Wanuskewin Heritage Park - For over 6,000 years Wanuskewin in Saskatoon Saskatchewan has been a gathering place for virtually all of the Northern Plains First Nations peoples including the Cree, Assiniboine, Salteaux, Atsina, Dakota and Blackfoot. To put the significance of this area in context, the pyramids in Egypt are believed to be 4,500 years old, meaning Wanuskewin pre-dates the pyramids by 1,500 years.
Conservation efforts at the park have included restoring the native grasslands to their former glory. Beyond seeding the park has introduced various grassland management practices such as prescribed burns. The re-introduction grazing is an exciting development for the park and an essential component to the restoration of its ecosystem. More than 150 years after the great bison herds were nearly wiped out, the plains bison have been re-introduced at Wanuskewin. In 2019, the first very carefully selected 6 heifers were brought in from the United States. All the bison that have been brought back to the park are direct descendants of the original herds that roamed the great plains. In 2020, the first four calves were born in the park. The goal of the park is to build the herd up to 50 head all while preserving their genetic heritage.
As a gathering place for 6,000 years, Wanuskewin is a treasure of indigenous history providing insights into the way of life in the park for thousands of years. This site is unique because of its combination of summer and winter camps, buffalo jumps and tipi rings. It even has a medicine wheel of which there are less than 100 left on the Northern Plains. To date archeologists have found 19 pre-contact sites with artifacts demonstrating that nearly every First Nations cultural group that traveled the plains visited Wanuskewin. It is for these reasons that Wanuskewin is the most significant pre-contact archeological site in North America.
Besides Wanuskewin Heritage Park's fascinating conservation and archeological efforts there is a wide variety of cultural, interpretive programming and outdoor activities to choose from year-round.
Inside the beautifully constructed Visitor Centre are several galleries showcasing indigenous artists and the story of the park. There are spaces for programming, events and traditional dance performances as well. The gift shop, which is also online, sells authentic, traditional first nations artwork. Keeping with the park's mission to advance the understanding and appreciation of Northern Plains indigenous cultures, the restaurant serves up a mix of traditional and contemporary indigenous foods all created with fresh local ingredients.
There are 7km of trails that wind throughout the park and lead visitors to sites such as the buffalo jump, bison rubbing stone, the medicine wheel, tipi rings and the bison herd. Kids and parents alike will love the award-winning playground. In the winter, the park provides snowshoes for free so that visitors may enjoy the trails year-round. Guided hikes are available.
Wanuskewin offers educational programs in person and online. Annually, 14,000 students participate in educational programs at the park. There is even an option for groups to book Tipi Sleepovers!
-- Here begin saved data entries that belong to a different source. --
-- ==== Sys2Proof/Laws/Exec.lean ====
section
/-! SUPPORT. Everything a command can do, said once: what it stores to, what else it changes, which errors it raises,
where it faults (spec/30_encoding.md R93, spec/40_command_engine.md R121, spec/60_exceptions.md R231). Invariants and
frames follow from `opOf_effect` without unfolding a meaning again. -/

namespace Sys2Proof.Machine

/-- The operation behind each command's meaning. -/
def opOf (i : Instr) (s : State) : Op :=
  match i with
  | .prngSeed => opPrngSeed s
  | .prngNext => opPrngNext s
  | .prngNextDecrypt => opPrngNextDecrypt s
  | .mr0kCheck => opMr0kCheck s
  | .mr0kDecrypt => opMr0kDecrypt s
  | .ucnKeyHex => opUcnKeyHex s
  | .ucnHeader => opUcnHeader s
  | .ucnBlock => opUcnBlock s

theorem exec_eq (i : Instr) (s : State) : exec i s = complete (opOf i s) := by cases i <;> rfl

/-- Where a command may store, from its operands. -/
def storeSpan (i : Instr) (s : State) (o : Nat) : Prop :=
  match i with
  | .prngSeed => False
  | .prngNext => False
  | .prngNextDecrypt => bufAt (operandAddr s) ≤ o ∧ o < bufAt (operandAddr s + operandLen s)
  | .mr0kCheck => False
  | .mr0kDecrypt =>
    (bufAt (operandAddr s + 0x84) ≤ o ∧ o < bufAt (operandAddr s + 0x94 + mr0kBlockLen (operandLen s))) ∨
    (nPk s.profile ≠ 0 ∧ bufAt (operandAddr s + 20) ≤ o ∧ o < bufAt (operandAddr s + 3092))
  | .ucnKeyHex => 0x0C0 ≤ o ∧ o < 0x0D0
  | .ucnHeader => isTableOffset o
  | .ucnBlock => bufAt (operandAddr s) ≤ o ∧ o < bufAt s.params.bufSize

/-- The ERR causes of a command (60_exceptions.md R231). -/
def causesOf (i : Instr) : List Cause :=
  match i with
  | .prngSeed => []
  | .prngNext => [.unseeded]
  | .prngNextDecrypt => [.unseeded, .bounds]
  | .mr0kCheck => [.bounds]
  | .mr0kDecrypt => [.config, .bounds, .length]
  | .ucnKeyHex => [.bounds, .invalidKeyLength]
  | .ucnHeader => [.bounds, .invalidSignature]
  | .ucnBlock => [.noTables, .bounds]

/-- A byte a command may write: in its span, in a byte region, a nibble in the UnityCN tables. -/
def stores (i : Instr) (s : State) (o : Nat) (v : Byte) : Prop :=
  storeSpan i s o ∧ inRegions s.params o ∧ (isTableOffset o → v.toNat < 16)

/-- The registers and bytes a command leaves, before completion. -/
structure Effect (i : Instr) (s u : State) : Prop where
  params : u.params = s.params
  busy : u.busy = s.busy
  done : u.done = s.done
  err : u.err = s.err
  lastCmd : u.lastCmd = s.lastCmd
  opAddr : u.opAddr = s.opAddr
  opLen : u.opLen = s.opLen
  opVal : u.opVal = s.opVal
  profile : u.profile = s.profile
  doneIe : u.ctrl.doneIe = s.ctrl.doneIe
  errIe : u.ctrl.errIe = s.ctrl.errIe
  inReset : u.inReset = s.inReset
  resets : u.resets = s.resets
  agenda : u.agenda = s.agenda
  replies : u.replies = s.replies
  prng : i ∉ [.prngSeed, .prngNext, .prngNextDecrypt] → u.prng = s.prng
  seed : i ≠ .prngSeed → u.prngSeed = s.prngSeed ∧ u.seeded = s.seeded
  result0 : i ∉ [.prngNext, .prngNextDecrypt, .mr0kCheck, .mr0kDecrypt, .ucnHeader, .ucnBlock] → u.result0 = s.result0
  result1 : i ∉ [.prngNextDecrypt, .mr0kDecrypt, .ucnBlock] → u.result1 = s.result1
  akeyEn : i ≠ .ucnKeyHex → u.ctrl.akeyEn = s.ctrl.akeyEn
  tablesValid : i ≠ .ucnHeader → u.tablesValid = s.tablesValid
  ucnIndex : i ≠ .ucnBlock → u.ucnIndex = s.ucnIndex
  ram : Memory.Writes (stores i s) s.ram u.ram

/-- A fault on a byte of the arrays or of BUF that holds no value. -/
def unread (p : Params) (m : Memory) (f : Fault) : Prop :=
  ∃ o, f = .unwrittenByte o ∧ inRegions p o ∧ m.read o = none

/-- What `opOf_effect` says of each command. -/
abbrev Op.Effective (i : Instr) (s : State) (o : Op) : Prop :=
  o.Holds (Effect i s) (fun c u => Effect i s u ∧ c ∈ causesOf i) (unread s.params s.ram)

theorem Effect.same (i : Instr) (s : State) : Effect i s s := by
  constructor <;> first | rfl | exact fun _ => rfl | exact fun _ => ⟨rfl, rfl⟩ | exact .refl

/-- A raise before any change. -/
theorem Op.Effective.raise {i : Instr} {s : State} {c : Cause} (hc : c ∈ causesOf i) :
    Op.Effective i s (.raise c s) := ⟨Effect.same i s, hc⟩

theorem readBytes_unread {p : Params} {m : Memory} {o n : Nat} {f : Fault} (hin : ∀ i < n, inRegions p (o + i))
    (h : readBytes m o n = .error f) : unread p m f := by
  obtain ⟨i, hi, h1, h2⟩ := readBytes_error h
  exact ⟨_, h2, hin i hi, h1⟩

theorem readByte_unread {p : Params} {m : Memory} {o : Nat} {f : Fault} (hin : inRegions p o)
    (h : readByte m o = .error f) : unread p m f := by
  obtain ⟨h1, h2⟩ := readByte_error_iff.mp h
  exact ⟨_, h2, hin, h1⟩

/-- Bytes of a region, from its first on. -/
theorem inRegions_from (r : ByteRegion) {p : Params} {n : Nat} (hn : n ≤ regionSize p r) :
    ∀ i < n, inRegions p (regionBase r + i) := fun i hi => inRegions_of r (by omega) (by omega)

/-- Bytes of BUF. -/
theorem inRegions_buf {p : Params} {a n : Nat} (h : a + n ≤ p.bufSize) : ∀ i < n, inRegions p (bufAt a + i) :=
  fun i hi => bufAt_inRegions (by simp only [bufAt]; omega) (by simp only [bufAt]; omega)

theorem bufAt_not_table {a o : Nat} (h : bufAt a ≤ o) : ¬ isTableOffset o := by
  simp only [bufAt, regionBase] at h
  simp only [isTableOffset]
  omega

theorem fitsBuf_iff {p : Params} {a n : Nat} : fitsBuf p a n = true ↔ a + n ≤ p.bufSize := by
  simp [fitsBuf]

/-! ### PRNG -/

theorem opPrngSeed_effect (s : State) : Op.Effective .prngSeed s (opPrngSeed s) := by
  constructor <;> first | rfl | exact fun h => absurd rfl h | exact fun _ => rfl | exact .refl | exact fun h => absurd (by simp) h

theorem opPrngNext_effect (s : State) : Op.Effective .prngNext s (opPrngNext s) := by
  unfold opPrngNext
  split
  · constructor <;> first | rfl | exact fun _ => rfl | exact fun _ => ⟨rfl, rfl⟩ | exact .refl | exact fun h => absurd (by simp) h
  · exact Op.Effective.raise (by simp [causesOf])

theorem opPrngNextDecrypt_effect (s : State) : Op.Effective .prngNextDecrypt s (opPrngNextDecrypt s) := by
  unfold opPrngNextDecrypt
  split
  · exact Op.Effective.raise (by simp [causesOf])
  · split
    · exact Op.Effective.raise (by simp [causesOf])
    · rename_i hfit
      have hfit : operandAddr s + operandLen s ≤ s.params.bufSize := fitsBuf_iff.mp (by simpa using hfit)
      have hw : Memory.Writes (stores .prngNextDecrypt s) s.ram
          (decryptFill (leBytes8 (nextDecryptKey s.opLen s.prngSeed)) (bufAt (operandAddr s)) (operandLen s) s.prng
            s.ram).2 := by
        refine (decryptFill_spec _ _ _ _ _).2.2.mono fun o v hp => ?_
        have h1 : bufAt (operandAddr s) ≤ o := hp.1
        have h2 : o < bufAt (operandAddr s + operandLen s) := by have := hp.2; simp only [bufAt] at *; omega
        exact ⟨⟨h1, h2⟩, bufAt_inRegions (by simp only [bufAt] at *; omega) (by simp only [bufAt] at *; omega),
          fun ht => absurd ht (bufAt_not_table h1)⟩
      constructor <;>
        first | rfl | exact fun _ => rfl | exact fun _ => ⟨rfl, rfl⟩ | exact hw | exact fun h => absurd (by simp) h

/-! ### Mr0k -/

theorem opMr0kCheck_effect (s : State) : Op.Effective .mr0kCheck s (opMr0kCheck s) := by
  unfold opMr0kCheck
  split
  · exact Op.Effective.raise (by simp [causesOf])
  · rename_i hfit
    have hfit : operandAddr s + operandLen s ≤ s.params.bufSize := fitsBuf_iff.mp (by simpa using hfit)
    split
    · constructor <;>
        first | rfl | exact fun _ => rfl | exact fun _ => ⟨rfl, rfl⟩ | exact .refl | exact fun h => absurd (by simp) h
    · refine Op.Holds.withRead (fun f hf => readBytes_unread (inRegions_buf (by omega)) hf) fun head _ => ?_
      constructor <;>
        first | rfl | exact fun _ => rfl | exact fun _ => ⟨rfl, rfl⟩ | exact .refl | exact fun h => absurd (by simp) h

theorem sboxMap_ok {m : Memory} {key l : List Byte} {i : Nat} (h : sboxMap m i key = .ok l) :
    l.length = key.length ∧
    ∀ j < key.length, m.read (0x400 + ((i + j) % 4 * 256 + (byteOf key j).toNat)) = some (byteOf l j) := by
  induction key generalizing i l with
  | nil =>
    simp only [sboxMap, Except.ok.injEq] at h
    subst h
    exact ⟨rfl, fun j hj => by simp at hj⟩
  | cons b bs ih =>
    simp only [sboxMap] at h
    split at h
    · exact absurd h (by simp)
    · rename_i c hc
      split at h
      · exact absurd h (by simp)
      · rename_i cs hcs
        simp only [Except.ok.injEq] at h
        subst h
        obtain ⟨h1, h2⟩ := ih hcs
        refine ⟨by simp [h1], fun j hj => ?_⟩
        cases j with
        | zero => simpa [byteOf_cons_zero, regionBase] using hc
        | succ j =>
          have := h2 j (by simpa using hj)
          rwa [Nat.add_right_comm, Nat.add_assoc] at this

theorem sboxMap_error {m : Memory} {key : List Byte} {i : Nat} {f : Fault} (h : sboxMap m i key = .error f) :
    ∃ j < key.length, m.read (0x400 + ((i + j) % 4 * 256 + (byteOf key j).toNat)) = none ∧
      f = .unwrittenByte (0x400 + ((i + j) % 4 * 256 + (byteOf key j).toNat)) := by
  induction key generalizing i with
  | nil => simp [sboxMap] at h
  | cons b bs ih =>
    simp only [sboxMap] at h
    split at h
    · rename_i e he
      simp only [Except.error.injEq] at h
      subst h
      obtain ⟨h1, h2⟩ := readByte_error_iff.mp he
      exact ⟨0, by simp, by simpa [byteOf_cons_zero, regionBase] using h1,
        by simpa [byteOf_cons_zero, regionBase] using h2⟩
    · split at h
      · rename_i e he
        simp only [Except.error.injEq] at h
        subst h
        obtain ⟨j, h1, h2, h3⟩ := ih he
        rw [Nat.add_right_comm, Nat.add_assoc] at h2 h3
        exact ⟨j + 1, by simpa using h1, h2, h3⟩
      · exact absurd h (by simp)

theorem sboxMap_unread {p : Params} {m : Memory} {key : List Byte} {i : Nat} {f : Fault}
    (h : sboxMap m i key = .error f) : unread p m f := by
  obtain ⟨j, _, h1, h2⟩ := sboxMap_error h
  have hb := (byteOf key j).isLt
  exact ⟨_, h2, inRegions_of .sbox (by simp [regionBase]) (by simp only [regionBase, regionSize]; omega), h1⟩

theorem profileLegal_iff {p : Profile} :
    profileLegal p = true ↔ ((nIv p ≤ 16 ∧ nEk p ≤ 240) ∧ nPk p ≤ 16) ∧ nBk p ≤ 16 := by
  simp only [profileLegal, Bool.and_eq_true, decide_eq_true_eq]

theorem mr0kKey2_unread {s : State} {k : List Byte} {f : Fault} (hl : nIv s.profile ≤ 16)
    (h : mr0kKey2 s k = .error f) : unread s.params s.ram f := by
  unfold mr0kKey2 at h
  split at h
  · rename_i e he
    simp only [Except.error.injEq] at h
    exact h ▸ readBytes_unread (inRegions_from .iv hl) he
  · exact absurd h (by simp)

theorem mr0kSubst_unread {s : State} {k : List Byte} {f : Fault} (h : mr0kSubst s k = .error f) :
    unread s.params s.ram f := by
  unfold mr0kSubst at h
  split at h
  · exact sboxMap_unread h
  · exact absurd h (by simp)

theorem mr0kAes_unread {s : State} {k : List Byte} {f : Fault} (hl : nEk s.profile ≤ 240)
    (h : mr0kAes s k = .error f) : unread s.params s.ram f := by
  unfold mr0kAes at h
  split at h
  · exact absurd h (by simp)
  · split at h
    · rename_i e he
      simp only [Except.error.injEq] at h
      exact h ▸ readBytes_unread (inRegions_from .expKey hl) he
    · exact absurd h (by simp)

theorem blockMask_unread {s : State} {sb : List Byte} {i : Nat} {f : Fault} (h0 : nBk s.profile ≠ 0)
    (hl : nBk s.profile ≤ 16) (h : blockMask s sb i = .error f) : unread s.params s.ram f := by
  unfold blockMask at h
  split at h
  · rename_i e he
    simp only [Except.error.injEq] at h
    exact h ▸ readByte_unread (inRegions_from .blockKey hl _ (Nat.mod_lt _ (Nat.pos_of_ne_zero h0))) he
  · exact absurd h (by simp)

theorem mr0kBlockLen_le {len : Nat} (h : 0x94 ≤ len) : 0x94 + mr0kBlockLen len ≤ len := by
  unfold mr0kBlockLen
  rw [Nat.shiftRight_eq_div_pow]
  omega

theorem xorRegion_unread {p : Params} {mask : Nat → Except Fault Byte} {o n : Nat} {m m0 : Memory} {f : Fault}
    {P : Nat → Byte → Prop} (hw : Memory.Writes P m0 m) (hin : ∀ i < n, inRegions p (o + i))
    (hm : ∀ j f, mask j = .error f → unread p m0 f) (h : xorRegion mask o 0 n m = .error f) : unread p m0 f := by
  obtain ⟨j, _, hj, h3 | h3⟩ := xorRegion_error h
  · exact ⟨_, h3.2, hin j (by omega), hw.unwritten h3.1⟩
  · exact hm j f h3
Wanuskewin has a robust year-round event calendar. Admission to the events is by donation, making this a very affordable activity for families to enjoy.
We were fortunate to be able to attend the Nutrien Kona Winter Festival over the Family Day long weekend in February. It you are like me, you are probably wondering why they named the festival Kona, a word typically associated with a much warmer and more tropical location. In this case, Kona is a Cree word meaning snow. The Nutrien Kona Winter Festival celebrates Indigenous culture and traditional winter activities. With so many fantastic activities to choose from, we were not able to take them all in. We did however take part in numerous activities including dog sledding, watching the Creeland and Pow Wow dancers, lessons on drumming and to speak Cree, an indigenous artisan market and braved the cool temperatures along the bison trail. Who can resist a restaurant serving traditional indigenous food? Naturally, we stopped in to warm up by the fireplace and enjoy Bannock and muskeg tea.
Although Wanuskewin Heritage Park is a national historic site, it is unique in that it is neither a federal, provincial, or municipal park. It is its own entity created by the province with the Wanuskewin Heritage Park Act in 1997. It is governed by a Board of Directors made up of both Indigenous and non-Indigenous people. The Park is also managed by a Council comprised of Elders from each of the First Nations that gathered on this site. The Elders ensure that the park's work is in keeping with oral tradition and maintains its authentic cultural heritage.
Not only is the park an award winning tourist attraction (Nationally and provincially recognized top Indigenous Tourism Destination and 2019 Business of the Year), is also a human resource development agency and a scientific, cultural and educational authority.